Сосед же выхватил из-за пазухи несколько листов бумаги и ручку, бросил листки на стол и, сделав пальцами несколько плавных движений, склонился над бумагой. Начал писать. Задумался, схватился за лоб тонкой рукой. Что-то вычеркнул. Погрыз ручку. Опять поиграл пальцами. Невидящим взглядом впился в Стасю и смотрел так долго, что девушка смущенно заерзала. И снова принялся писать. Писать и черкать.
“Творческий процесс”, — догадался Баг.
Подлетел учтивый румяный служитель, поставил, почти уронил на столик чайник с жасминовым чаем, смахнул с подноса чашки (ни одна не разбилась и даже лишний раз не звякнула), стремительно налил чаю и, молниеносно приняв заказ – Стася пожелала овощной салат без приправ и доуфу под соевым соусом, Баг из солидарности взял себе то же, — снова исчез.
— Ну что же, — неуверенно промолвил Баг, окидывая взором полутемный зал, полный людей, — тут неплохо…
— Да, только… — начала было Стася, но тут их худощавый сосед, уже несколько мгновений сидевший без движения, перебил ее самым несообразным образом.
— Позвольте, — внезапно заговорил он, — позвольте мне, ничтожному, не будучи представленным, прочитать вам убогое стихотворение, пришедшее на ум буквально только что!

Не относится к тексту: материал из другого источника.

-- ==== Sys2Proof/Machine/Reg.lean ====
section
/-! DEFINITION. The module's registers as the spec's register tables give them: one name per register, its block,
offset, number of entries and home window (R56, R116, R118, R186, R223, R224, R258, R284, R285, R355, R383, R423, R424,
R447, R448, R468, R486, R512, R513, R536, R564, R598, R616, R637), and for each field its bits, access code (R15), value at
the die's entry into Starting, and permitted range of values (R638). Bits in no field are reserved (R17). -/

namespace Sys2Proof.Machine

/-- The five access codes of R15. -/
inductive Access where
  | ro | rw | rwl | w1c | wo
deriving DecidableEq, Repr

/-- The register blocks of R56. -/
inductive Blk where
  | TCK | SCH | MXA | MXW | VSE | VSC | CDC | UPD | XLT | SYN | OAS | HBC | VLK | VRT | RDX | QCX | HCX | PCI | BDI | SEC | PWR | FLT | LDG
deriving DecidableEq, Repr

/-- The offset of a block in a die window (R56). -/
def Blk.offset : Blk → Nat
  | .TCK => 0x0
  | .SCH => 0x80000
  | .MXA => 0x100000
  | .MXW => 0x180000
  | .VSE => 0x200000
  | .VSC => 0x280000
  | .CDC => 0x300000
  | .UPD => 0x380000
  | .XLT => 0x400000
  | .SYN => 0x480000
  | .OAS => 0x500000
  | .HBC => 0x580000
  | .VLK => 0x600000
  | .VRT => 0x680000
  | .RDX => 0x700000
  | .QCX => 0x780000
  | .HCX => 0x800000
  | .PCI => 0x880000
  | .BDI => 0x900000
  | .SEC => 0x980000
  | .PWR => 0xA00000
  | .FLT => 0xA80000
  | .LDG => 0xB00000

/-- Every register the spec names. A register with several entries (channels, objects, ports) is one name with an index. -/
inductive Reg where
  | TCK_COUNT | TCK_PERIOD | TCK_ROLE | TCK_HOLDOVER_LIMIT | TCK_STATUS | TCK_EVENTS
  | SCH_CTRL | SCH_IMAGE_BASE | SCH_BASE_TICK | SCH_STEP | SCH_SLIP_BUDGET | SCH_REPLAY
  | SCH_EVENTS | SCH_IMAGE_ERROR | SCH_BREAK | SCH_BREAK_TICK | SCH_STATUS | SCH_EPOCH
  | SCH_SLIP_COUNT | SCH_MIRAGE_DISCARDS | SCH_CHANNEL | MXA_CTRL | MXA_STATUS | MXA_EVENTS
  | MXA_ERROR | MXA_COUNTS | MXA_MACS | MXA_BUSY | MXA_STAT | MXW_CTRL
  | MXW_STATUS | MXW_EVENTS | MXW_ERROR | MXW_MACS | MXW_BUSY | MXW_STAT
  | VSE_CAPS | VSE_CTRL | VSE_EVENTS | VSE_ERROR | VSE_GEN_SEED | VSE_GEN_STATE
  | VSC_STATUS | VSC_CTRL | VSC_EVENTS | VSC_ERROR | VSC_VREG | CDC_TABLE_BASE
  | CDC_CTRL | CDC_EVENTS | CDC_ERROR | CDC_BLOCKS | CDC_BYTES_IN | CDC_BYTES_OUT
  | CDC_STALL | CDC_LATE | CDC_PENDING | CDC_HIST | UPD_CTRL | UPD_EVENTS
  | UPD_ERROR | UPD_COUNTS | UPD_BLOCKS | UPD_STRAY | UPD_STATE_BASE | UPD_FMT_BASE
  | UPD_LOSS | UPD_LS_PATCH | UPD_NORM | UPD_STATUS | UPD_DIGEST_TIMEOUT | UPD_VERIFY_RESULT
  | UPD_REWIND | UPD_UNUM | UPD_DIVERGE_STEP | UPD_NORM_CEIL | UPD_CLIP_NORM | UPD_PEER_IGNORE
  | UPD_DIVERGE | UPD_DIVERGE_OWN | UPD_DIVERGE_PEER | UPD_VERIFY_KEY | UPD_VERIFY_COUNT | RDX_TAG_BASE
  | RDX_VERDICT_ADDR | RDX_CTRL | RDX_STATUS | RDX_EVENTS | RDX_ERROR | RDX_CHECK_FAIL
  | RDX_CHECK_VALUES | RDX_COUNTS | RDX_SAMPLED | RDX_STRAY | RDX_LATE | VLK_PORT_CFG
  | VLK_STATUS | VLK_CTRL | VLK_EVENTS | VLK_DELAY | VLK_FEC | VLK_REPLAY
  | VLK_TX_FLITS | VLK_RX_FLITS | VLK_CREDIT | VLK_TC0_LIMIT | VLK_ARB | VLK_HOLD
  | VLK_SEC | VRT_BANK | VRT_ARM_TICK | VRT_CTRL | VRT_EVENTS | VRT_TIMEOUT
  | VRT_COUNTS | VRT_LATE | VRT_POP | VRT_BCAST | VRT_ROUTE | XLT_CTX
  | XLT_MISSQ_BASE | XLT_MISSQ_PTR | XLT_MISS_TIMEOUT | XLT_STATUS | XLT_EVENTS | XLT_INVAL
  | XLT_INVAL_VA | XLT_COUNTS | XLT_RESP | FLT_QBASE | FLT_WADI_BASE | FLT_QPTR
  | FLT_STATUS | FLT_EVENTS | FLT_RESUME | FLT_HABOOB | FLT_RATE | FLT_FWD
  | FLT_RECOVERY | FLT_WADI_RELEASE | FLT_DIE_STALLED | FLT_DIE_HEALTH | FLT_UNPLACED | SYN_CTRL
  | SYN_EVENTS | SYN_ERROR | SYN_STATUS | SYN_JOB | SYN_STRAY | SYN_LATE
  | SYN_OBJ_CFG | SYN_OBJ_LINK | SYN_OBJ_VALUE | SYN_OBJ_LAST | SYN_OBJ_LAST_TICK | SYN_OBJ_SIGNAL
  | SYN_OBJ_WAITER | OAS_SPLIT | OAS_CTRL | OAS_EVENTS | OAS_COUNTS | OAS_HITS
  | OAS_MISSES | OAS_WRITEBACKS | HBC_POOL | HBC_SCRUB | HBC_REPAIR_CTRL | HBC_EVENTS
  | HBC_COUNTS | HBC_UE_ADDR | HBC_CTRL | HBC_SPARES | HBC_RD_SECTORS | HBC_WR_SECTORS
  | HBC_AW_SECTORS | HBC_PREG0 | HBC_PREG1 | HBC_AWREG0 | HBC_AWREG1 | HBC_REPAIR_LOG
  | HCX_CTRL | HCX_STATUS | HCX_EVENTS | HCX_COUNTS | HCX_WB_CANCEL | HCX_RWIN
  | QCX_BASE | QCX_DOORBELL | QCX_QCTL | QCX_EVENTS | QCX_COUNTS | QCX_CACHE
  | PCI_CTRL | PCI_STATUS | PCI_EVENTS | PCI_MSI | PCI_COUNTS | PCI_IN_BASE
  | PCI_IN_LIMIT | PCI_OUT0 | PCI_OUT1 | BDI_STATUS | BDI_EVENTS | BDI_CTRL
  | BDI_HOLD | BDI_COUNTS | BDI_REPAIR | BDI_CAPS_OWN | BDI_CAPS_PEER | SEC_START
  | SEC_IMAGE | SEC_IDENTITY | SEC_FUSE_CMD | SEC_FUSE_STATUS | SEC_ATTEST | SEC_FLASH
  | SEC_EVENTS | SEC_SERIAL | SEC_RETIRED0 | SEC_RETIRED1 | SEC_DIE_MAP | SEC_CERT
  | PWR_STATUS | PWR_CTRL | PWR_EVENTS | PWR_SENSE | PWR_IRQ | PWR_RAIL
  | LDG_CTRL | LDG_BASE | LDG_PTR | LDG_EVENTS | LDG_DROPPED | LDG_CAIRN_BASE
  | LDG_CAIRN_STATUS | LDG_INPUT | LDG_ATTACH | LDG_TRACE | LDG_MIRROR_BASE | LDG_PHASE
  | LDG_UNIT
deriving DecidableEq, Repr

/-- The bits of one field: `len` bits from bit `lo`. -/
structure Fld where
  reg : Reg
  lo  : Nat
  len : Nat
deriving DecidableEq, Repr

/-- One row of a register table: bits, access code, reset value, and the values a write may give it (a write of any
other value to the field is discarded, R638). -/
structure FieldDef where
  lo    : Nat
  len   : Nat
  acc   : Access
  reset : Nat := 0
  least : Nat := 0
  most  : Nat := 0xFFFF_FFFF_FFFF_FFFF
deriving DecidableEq, Repr

/-- A register's place: block, offset of entry 0 of an instance, entries per instance, distance of entries, and, for a
module-wide register, the die whose window is written (R116, R118). -/
structure RegDef where
  blk    : Blk
  off    : Nat
  count  : Nat := 1
  stride : Nat := 8
  home   : Option Nat := none
  fields : List FieldDef
deriving DecidableEq, Repr

/-- A field with a reset value and no rule on the values written. -/
def FieldDef.plain (acc : Access) (lo len reset : Nat) : FieldDef := .mk lo len acc reset 0 0xFFFF_FFFF_FFFF_FFFF
/-- A field whose writes outside `least` to `most` are discarded. -/
def FieldDef.ranged (acc : Access) (lo len reset least most : Nat) : FieldDef := .mk lo len acc reset least most
/-- A read-only field that resets to 0. -/
def FieldDef.ro (lo len : Nat) : FieldDef := .plain .ro lo len 0
/-- A writable field that resets to 0. -/
def FieldDef.rw (lo len : Nat) : FieldDef := .plain .rw lo len 0
/-- A field writable until start completes that resets to 0. -/
def FieldDef.rwl (lo len : Nat) : FieldDef := .plain .rwl lo len 0
/-- An event bit. -/
def FieldDef.w1c (lo len : Nat) : FieldDef := .plain .w1c lo len 0
/-- A field whose write performs an action. -/
def FieldDef.wo (lo len : Nat) : FieldDef := .plain .wo lo len 0
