-- ==== Sys2Proof/Machine/State.lean ====
section
/-! DEFINITION. The module's state as plain data: every register of the spec's tables (`regs`), local memory (`mem`),
and what the rules give each unit beside its registers. A register or a byte that is not listed holds its reset value
or zero (log entries 2 and 3). `State.reset` is the module at its entry into Starting (log entry 4). -/

namespace Sys2Proof.Machine

/-- Why the machine stops with a fault: never. Errors of the module are error statuses, events, records and breaks,
which are next states; the type is here because the interface asks for one. -/
inductive Fault where
  /-- Raised by no command. -/
  | none
deriving DecidableEq, Repr

/-- Why the model answers a command with no next state. -/
inductive Refusal where
  /-- Raised by an arm of exec whose command has no meaning yet. Safe: nothing is claimed of it. -/
  | notModelled (mnemonic : String)
  /-- Raised by `act` for a command whose operands name no place of the module or are not of the form the spec gives
  them (`WellFormed`): no such event can reach the module. Safe: nothing is claimed of it. -/
  | illFormed
deriving DecidableEq, Repr

/-- The place of one register word: the register, the die whose window holds it, and the number of the entry within
the register (instance, object, channel). -/
structure Loc where
  reg : Reg
  die : Nat
  idx : Nat
deriving DecidableEq, Repr

/-- What leaves the module, oldest last. -/
inductive Out where
  /-- A register or memory read response, or a write answer, to a requester: originator, address, status, data. -/
  | response (org addr status : Nat) (data : Bytes)
  /-- A flit sent on a Vemen port: fabric die, port instance, the flit. -/
  | vlkFlit (die inst : Nat) (flit : Bytes)
  /-- A packet sent by a router on a Vemen port (die, port instance) or on the fabric-die ring (die, 6 or 7). -/
  | packet (die output : Nat) (pkt : Packet)
  /-- A flit sent on a BDI link. -/
  | bdiFlit (die link : Nat) (flit : Bytes)
  /-- A message of a BDI channel handed to the units of the die that it names (R529). -/
  | message (die chan : Nat) (msg : Bytes)
  /-- The pulse on TICK_IO (R81), at the tick of this count. -/
  | tickIo (count : Nat)
  /-- A request or an answer on a PCIe port: write, bus address, TYPE, tag, data. -/
  | pciRequest (port : Nat) (write : Bool) (busAddr type tag len : Nat) (data : Bytes)
  /-- A completion sent on a PCIe port: tag, status (1 is Unsupported Request), data. -/
  | pciCompletion (port tag status : Nat) (data : Bytes)
  /-- An answer of the management endpoint (R615). -/
  | mgmt (code : Nat) (words : List Nat)
  /-- An access-fault exception on a core (R471): the core's number, and whether it was a store. -/
  | coreFault (core : Nat) (store : Bool)
  /-- The release of a core at an entry address (R587). -/
  | coreRelease (core addr : Nat)
deriving DecidableEq, Repr

/-! ### Power, tick -/

/-- The module's states of R606. -/
inductive PowerMode where
  | off | starting | running | parked | draining
deriving DecidableEq, Repr

/-- Power state beside PWR_STATUS (R600, R606, R608, R609). -/
structure PowerSt where
  mode       : PowerMode := .starting
  resume     : PowerMode := .running     -- the state Draining left
  heldSource : Nat := 0                  -- source of a held removal request
  counted    : Nat := 0                  -- removal requests counted only
  leaving    : Bool := false             -- POWER_OFF accepted
  restarting : Bool := false             -- every rail off for a restart
  marginal   : Bool := false             -- input outside 48 V to 58 V, within 46 V to 60 V
deriving DecidableEq, Repr

/-- The tick timer of FD0 and the runs of R74 and R76. Times are local, in picoseconds. -/
structure TickSt where
  lastMark   : Nat := 0                  -- local time of FD0's last tick
  nextMark   : Nat := 64000000           -- local time of FD0's next tick
  offset     : Int := 0                  -- offset still to steer away
  goodRun    : Nat := 0
  badRun     : Nat := 0
  noMark     : Nat := 0                  -- periods since an accepted mark
  noMaster   : Nat := 0                  -- periods since an accepted mark of the master
  inHoldover : Nat := 0                  -- periods in HOLDOVER
  marked     : Bool := false             -- a mark was accepted in this period
  fromMaster : Bool := false             -- a mark of the master was accepted in this period
  masterMark : Option Nat := none        -- COUNT of the last mark accepted from the master (R78)
  discards   : Nat := 0                  -- marks discarded (R72)
  sending    : Bool := false             -- sends marks from its own timer without being master
  dieMarks   : List (Nat × Nat × Int) := []   -- die: count and local time, in half picoseconds, of the tick it marked (R530)
deriving DecidableEq, Repr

Собиравшийся посмотреть на него строго Баг при такой постановке вопроса примирился с поэтической примесью к обеду – тем более что самим обедом покамест и не пахло – и вопросительно взглянул на Стасю. Литераторы всегда вызывали у него почти детский интерес, как диковинные жуки или бабочки. А что перед ними сидел именно литератор, Баг теперь уже не сомневался. Об этом говорил хотя бы совершенно отсутствующий взгляд; подобные взгляды Баг видел несколько раз у преждерожденного Фелициана Гаврилкина, когда тот в харчевне “Яшмовый феникс”, ломая карандаши и роняя телефоны, вдохновенно строчил на салфетках газетные передовицы, да еще разве у научников, хотя бы у Антона Чу, разглядывающего розовую пиявку: вроде смотрит, а – не видит. Думает. Ну-ка, ну-ка…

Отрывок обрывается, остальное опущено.